Palm-leaf manuscripts are scripts prepared out of dried palm leaves. Palm leaves were employed as writing materials in Southeast Asia and South Asia recording back to 1800 BCE.
Their use originated in South Asia and evolved elsewhere, as texts on smoke treated and dried palm leaves of Borassus species or the Ola leaf.
How did the Palm-leaf manuscript function in history?
The text in palm leaf manuscripts was written with a knife pen on boxy cut and preserved palm leaf sheets; colourings were then utilized to the surface and washed off, leaving the ink in the engraved grooves. Each layer had a hole through which a string could pass, and with these, the sheets were joined together with a rope to bind like a book. A palm leaf text thus produced would typically last between a few decades and about 750 years before it decayed due to insects, humidity, fragility, and bold. Therefore the document had to be reproduced onto new sets of dried palm leaves.
Oldest Manuscript
One of the earliest palm leaf manuscripts of a comprehensive monograph is a Sanskrit Shaivism text from early 800 CE, discovered in Nepal, now preserved at the Cambridge University Library. The Spitzer Manuscript is a compilation of palm leaf pieces found in Kizil Caves, China.

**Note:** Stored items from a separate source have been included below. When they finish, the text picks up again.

-- ==== Sys2Proof/Machine/Coll.lean ====
section
/-! DEFINITION. The collective engine (R381-R400): contexts, matching, operations and their faults. -/

namespace Sys2Proof.Machine

def State.collCtx (s : State) (d x : Nat) : CollCtx := (s.getDie d).coll[x]?.getD CollCtx.init
def State.onColl (s : State) (d x : Nat) (f : CollCtx → CollCtx) : State :=
  s.onDie d (fun k => { k with coll := k.coll.setIfInBounds x (f (k.coll[x]?.getD CollCtx.init)) })

/-! ### The descriptor (R385, R386) -/

def CollOp.ctl (o : CollOp) : W64 := elem 64 o.desc 0
def CollOp.opCode (o : CollOp) : Nat := (o.ctl.extractLsb' 0 4).toNat
def CollOp.red (o : CollOp) : Nat := (o.ctl.extractLsb' 4 4).toNat
def CollOp.type (o : CollOp) : Nat := (o.ctl.extractLsb' 8 4).toNat
def CollOp.group (o : CollOp) : Nat := (o.ctl.extractLsb' 16 8).toNat
def CollOp.root (o : CollOp) : Nat := (o.ctl.extractLsb' 24 8).toNat
def CollOp.count (o : CollOp) : Nat := (elem 32 o.desc 2).toNat
def CollOp.src (o : CollOp) : W64 := elem 64 o.desc 2
def CollOp.dst (o : CollOp) : W64 := elem 64 o.desc 3
def CollOp.spitch (o : CollOp) : Nat := (elem 32 o.desc 8).toNat
def CollOp.depthField (o : CollOp) : Nat := (elem 16 o.desc 18).toNat
/-- A DEPTH of 0 means 1. -/
def CollOp.depth (o : CollOp) : Nat := Nat.max o.depthField 1
def CollOp.signal (o : CollOp) : W64 := elem 64 o.desc 5
/-- Element size s. -/
def CollOp.size (o : CollOp) : Nat := if o.type = 1 then 2 else if o.type = 3 then 8 else 4
def CollOp.reduces (o : CollOp) : Bool := decide (o.opCode ≤ 1)
def CollOp.isWrite (o : CollOp) : Bool := o.opCode == 6
def CollOp.det (o : CollOp) : Bool := o.type == 4
/-- The logical dies that the completion releases to (R386). -/
def CollOp.mask (o : CollOp) : BitVec 16 := o.ctl.extractLsb' 32 16
/-- The operation rounds (R394). -/
def CollOp.rounds (o : CollOp) : Bool := o.reduces && o.red == 0 && (o.type == 0 || o.type == 1 || o.type == 4)

/-- Code 1 and code 2 of R387. -/
def CollOp.code1 (o : CollOp) : Bool :=
  o.ctl.extractLsb' 48 16 ≠ 0 || o.ctl.extractLsb' 12 4 ≠ 0 || elem 32 o.desc 3 ≠ 0 || elem 16 o.desc 19 ≠ 0 ||
  (!o.isWrite && o.signal ≠ 0) || elem 128 o.desc 3 ≠ 0 || ((o.opCode ≠ 3 && !o.isWrite) && o.root ≠ 0) ||
  (!o.reduces && o.red ≠ 0) || 7 ≤ o.opCode || 3 ≤ o.red || 5 ≤ o.type
def CollOp.code2 (o : CollOp) : Bool :=
  (o.det && !(o.reduces && o.red == 0)) || (!(o.det && o.reduces) && (1 < o.depthField || o.spitch ≠ 0)) ||
  4096 < o.depthField
/-- Code 4. -/
def CollOp.code4 (o : CollOp) : Bool :=
  o.src.toNat % o.size ≠ 0 || o.dst.toNat % o.size ≠ 0 || o.signal.toNat % 8 ≠ 0 || o.spitch % 4 ≠ 0 ||
  addrForm o.src = 3 || addrForm o.dst = 3 || (o.signal ≠ 0 && addrForm o.signal = 3)

/-! ### Members (R382, R383) -/

def memberChip (w : MemberWord) : Nat := (w.extractLsb' 16 16).toNat
def memberDie (w : MemberWord) : Nat := (w.extractLsb' 12 4).toNat
def memberCore (w : MemberWord) : Nat := (w.extractLsb' 4 8).toNat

They are recorded to about the 2nd-century CE and are the earliest known philosophical manuscript in Sanskrit. China had preserved Sanskrit’s work from the 2nd Century CE.
Palm-leaf terms
The single sheet of palm leaf was called Parna or Patra in Sanskrit. The tool, when ready to write was called Tada-Patra. The great 5th-century CE Indian script called the Bower Manuscript found in Chinese Turkestan, was written on birch-bark sheets shaped in the form of dried palm leaves. It was written in Brahmi Script.

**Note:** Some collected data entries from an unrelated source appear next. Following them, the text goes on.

/-- LAUNCH_FINISH (R359, R363): the root die adds 1 at DONE, or the code of a rejection; an add that must wait for a page
is made later. -/
def execLaunchFinish (lid : Nat) (s : State) : Out :=
  match s.getLaunch? lid with
  | none => .next s
  | some l =>
    let done := s.launchDone l
    if !done && l.owed = 0 then .next s
    else
      let r := s.addDone l (if done then 1 else l.owed)
      let ids := s.releasedBy lid
      let l1 := { l with
        fanIss := if done then { l.fanIss with after := ids } else l.fanIss, finished := l.finished || done, owed := if r.1 then 0 else if done then 1 else l.owed }
      let s1 := r.2.setLaunch l1
      let s2 := if done then
          { s1 with threads := s1.threads.filter (fun t => t.lid != lid || t.tid == s1.me.tid)
                    groups := s1.groups.filter (fun g => g.lid != lid) }
        else s1
      .next (if r.1 then s2.tellCommand l1 else s2)

/-! ### Early triggers (R369-R371, R378) -/

/-- TRIG (R378): a second one has no further effect. -/
def execTrig (s : State) : Out :=
  s.notPlugin 4 (fun s =>
    if s.me.triggered then s
    else
      let s1 := s.ordered
      { s1 with me := { s1.me with triggered := true, trigIds := s.liveIds (s.me.trigIds ++ s.covers) } })

/-- The groups of a launch at a level that have begun and are triggered now are marked, for good (R370). -/
def State.markTriggered (s : State) (pid level : Nat) : State :=
  let ts := s.allThreads.filter (fun t => t.lid == pid)
  let keys := (ts.map (fun t => groupKey t.widf t.wid level)).eraseDups
  keys.foldl (fun a key =>
    let done := (ts.filter (fun t => groupKey t.widf t.wid level == key)).all
        (fun t => t.triggered || t.st = .exited) &&
      !a.records.any (fun r => a.recInGroup r pid level key)
    let known := a.groups.any (fun g => g.kind == .trigger && g.lid == pid && g.level == level && g.key == key)
    if done && !known then
      { a with nextId := a.nextId + 1
               groups := a.groups ++ [{ gid := a.nextId, lid := pid, level := level, key := key, kind := .trigger,
                                        arrived := [], complete := true, starts := [], lastDie := 0, ids := [] }] }
    else a) s

/-- A dependency on (P, T) is satisfied (R370): every group of P at level T that has begun is marked, once P has begun,
or P is over (log 101, DEDUCED). -/
def State.depMet (s : State) (pid level : Nat) : Bool :=
  s.launchOver pid ||
  (let ts := s.allThreads.filter (fun t => t.lid == pid)
   let keys := (ts.map (fun t => groupKey t.widf t.wid level)) ++
     (s.records.filter (fun r => r.lid == pid)).map (fun r => groupKey (s.fieldsOf pid) r.wid level)
   -- the release of an EXIT follows the last asynchronous operation of the thread (R194)
   let busy := ts.any (fun t => t.st == .exited && s.asyncPending t.tid)
   !busy && !keys.isEmpty && keys.all (fun k =>
     s.groups.any (fun g => g.kind == .trigger && g.lid == pid && g.level == level && g.key == k)))

/-- DEPENDENCY_SATISFIED (R370): a launch with no dependency left is carried to its dies. What the other launch has released
happens before it (R371): the launch goes on once those writes have been applied, and every thread of it sees them. -/
def execDependencySatisfied (lid pid level : Nat) (s : State) : Out :=
  match s.getLaunch? lid with
  | none => .next s
  | some l =>
    if !l.deps.contains (pid, level) then .next s
    else
      let ids := s.releasedBy pid
      let l1 := { l with
        deps := l.deps.filter (· != (pid, level)), fanIss := { l.fanIss with after := s.liveIds (l.fanIss.after ++ ids) } }
      let s1 := (s.setLaunch l1).expedite ids
      if l1.deps.isEmpty then .next (s1.schedIn l.fanDie 1 rankEngine (.fanoutHeaderRead lid)) else .next s1

/-! ### SPAWN and task records (R364-R368, R376) -/

/-- Records and threads charged to a core's arrival list. -/
def State.listLen (s : State) (d c : Nat) : Nat := (s.getCore d c).arrivals.length

/-- The extents of a record (R364): the TASK fields take the copied registers in order. -/
def taskExt (f : W64) (ext : RegFile 6 32) (xs : List W32) : RegFile 6 32 :=
  Vector.ofFn (fun i =>
    if fieldPlace f i.val = 5 then
      (xs[(placedFields f 5).idxOf i.val]?).getD (rd ext i.val)
    else rd ext i.val)

/-- A task has arrived in a die's queue: its steal back-off is over (R41). -/
def State.queued (s : State) (d : Nat) : State :=
  s.onDie d (fun k => if k.ready.isEmpty then k else { k with stealBack := 0 })

/-- Threads that a MIGR of this cycle charges to a core's arrival list before a SPAWN of the issuing thread does (R365):
their moves are due, and their sources come first in the order of (logical die, core). -/
def State.moversFirst (s : State) (d c : Nat) : Nat :=
  let key := fun (t : Thread) => s.logDie t.part t.die * 512 + t.core
  (s.allThreads.filter (fun t => t.st == .moving && t.dest == some (d, c) && t.rcStores == 0 && decide (key t < key s.pre) &&
    s.agenda.any (fun e => e.ev == .migrationDepart t.tid && (match e.due with
      | .cycle x n _ => decide (n ≤ (s.getDie x).cyc)
      | .wall _ => true)))).length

In India, temples often served as centers where ancient documents were used for education and where the texts were mimicked when they wore out. In the Southern part of India, temples and related mutts served custodial functions. Thousands of manuscripts on Hindu philosophy, grammar, poetry, and other subjects were recorded, multiplied, and stored inside the temples. Epigraphical and archeological evidence shows the presence of libraries called Sarasvati-Bhandara, attached to Hindu temples. No wonder Hinduism survived for over 6000 years. Palm leaf manuscripts were also preserved inside Buddhist monasteries and Jain temples.
With the spread and growth of Indian culture to Southeast Asian countries like Cambodia, Indonesia, Cambodia, the Philippines, and Thailand, these nations also became home to extensive collections. Archaeologists have discovered palm-leaf manuscripts called Lontar in dedicated stone libraries at Hindu temples in Bali Indonesia and 10th-century Cambodian temples such as Banteay Srei and Angkor Wat.
Regional Distinctions in Palm-leaf manuscript
Bali and Java: In Bali, the palm-leaf script is called lontar. The Indonesian word is the present form of Old Javanese rontal. It comprises two Old Javanese words, namely ron “leaf” and tal “Borassus flabellifer, palmyra palm.” Due to the form of the palmyra palm’s leaves, which are spread similar to a fan, these trees are also known as “fan trees.” The leaves of the rontal tree have always been employed for various purposes, such as for the making of palm sugar wrappers, water scoops, plaited mats, ritual tools, ornaments, and writing material. Today, the art of writing in rontal still persists in Bali, conducted by Balinese Brahmin as a sacred duty to rewrite Indic Hindu texts.
Odisha: Palm leaf scripts of Odisha include pictures of Devadasi (a female artist), scriptures, and many mudras of the Kama Sutra (bang bang book). Some of the oldest discoveries of Odia palm leaf manuscripts include writings like Ratimanjari, Smaradipika, Pancasayaka, and Anangaranga in both regional language Odia and Sanskrit. State Museum of Odisha at Bhubaneswar preserves 40,000 palm leaf manuscripts. Most of them are composed in the Odia script, though the language is Sanskrit.
Conclusion
With the evolution of printing presses in the 1800s, the cycle of copying from palm leaves almost came to an end. Many states are making efforts to protect what is left of their palm leaf documents.